Adapted from Kim K, Reicks M, Sjoberg S. Applying the theory of planned behavior to predict dairy product consumption by older adults. J Nutr Educ Behav. 2003;35:294-301

CHILDREN & YOUTH

For fruit [ST1h]

  1. I don’t think about eating fruit and I don’t eat fruit.
  2. I don’t think about eating fruit, but eat it because my mom makes me.
  3. I think about eating fruit but don’t.
  4. I think about eating fruit but eat them only when my mom reminds me.
  5. I think about eating fruit and plan to start.
  6. I try to eat fruit every day.

For vegetables [ST1g]

  1. I don’t think about eating vegetables and I don’t eat vegetables.
  2. I don’t think about eating vegetables, but eat them because my mom makes me.
  3. I think about eating vegetables but don’t.
  4. I think about eating vegetables, but eat them only when my mom reminds me.
  5. I think about eating vegetables and plan to start.
  6. I try to eat vegetables every day.

(Cullen & Bartholmew, et al. 1998)

Additional evaluation tools to measure ST1 can be found in the SNAP-Ed Library.

Key Glossary Terms

Additional Resources or Supporting Citations

Campbell MK, Reynolds KD, Havas S, et al. Stages of change for increasing fruit and vegetable consumption among adults and young adults participating in the national 5-a-Day for Better Health community studies. Health Educ Behav 1999; 26: 513–34.

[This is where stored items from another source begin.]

/-- The lowest position of a command that is on the wire, and the remote address of a position of an offload or return. -/
def State.wirePos (s : State) (id : Nat) : Nat :=
  match (s.wireOut.filter (fun w => w.cmd == id)).map (fun w => w.part) with
  | [] => 0
  | n :: ns => ns.foldl min n
def CopyCmd.remoteAt (c : CopyCmd) (pos : Nat) : Nat :=
  match c.op with
  | .cpy .. => 0
  | .offl _ rem _ _ => rem.toNat + pos
  | .rtrn _ rem _ _ => rem.toNat + pos
/-- The transport has failed for what a remote command has on the wire: each part fails with cause `0x6`, at its own remote
address (R278). -/
def State.remoteLost (s : State) (id : Nat) : State :=
  let parts := (s.wireOut.filter (fun w => w.cmd == id)).map (fun w => w.part)
  parts.foldl (fun s part => match s.remotes.find? id with
    | some c => s.partFault id c part 0x12 6 (c.remoteAt part)
    | none => s) { s with wireOut := s.wireOut.filter (fun w => w.cmd != id) }
/-- `TRANSPORT_FAILURE` (R278): what is on the wire fails with cause `0x6`; a command names its first failing byte. -/
def execTransportFailure (s : State) : Host.Outcome State Fault Refusal :=
  match s.ev.data with
  | .wire (.copy _ id) =>
    match s.ecmds.find? id with
    | some c =>
      let pos := s.wirePos id
      .next (if s.wireOut.any (fun w => w.cmd == id) then
        s.passed (({ s with wireOut := s.wireOut.filter (fun w => w.cmd != id) } : State).copyFail id c pos 0x12 6 (c.remoteAt pos)) else s)
    | none => .next s
  | .wire (.remote _ id) => .next (s.remoteLost id)
  | .wire (.fx p) => .next (if s.fxWires.any (fun w => w.p == p && w.dev != s.devId) then s.fxFail p fcFabric 6 0 else s)
  | _ => .next s

end Sys2Proof.Machine
end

Cullen KW, Bartholomew LK, Parcel GS, Koehly L. Measuring stage of change for fruit and vegetable consumption in 9- to 12-year-old girls. Journal of Behavioral Medicine 1998;21:241–254.

Savoie M, Mispireta M, Rankin L, Neill K, LeBlanc H, Christofferson D. Intention to Change Nutrition-Related Behaviors in Adult Participants of a Supplemental Nutrition Assistance Program–Education. Journal Of Nutrition Education & Behavior [serial online]. January 2015;47(1):81-85. Available from: Academic Search Alumni Edition, Ipswich, MA. Accessed May 15, 2016.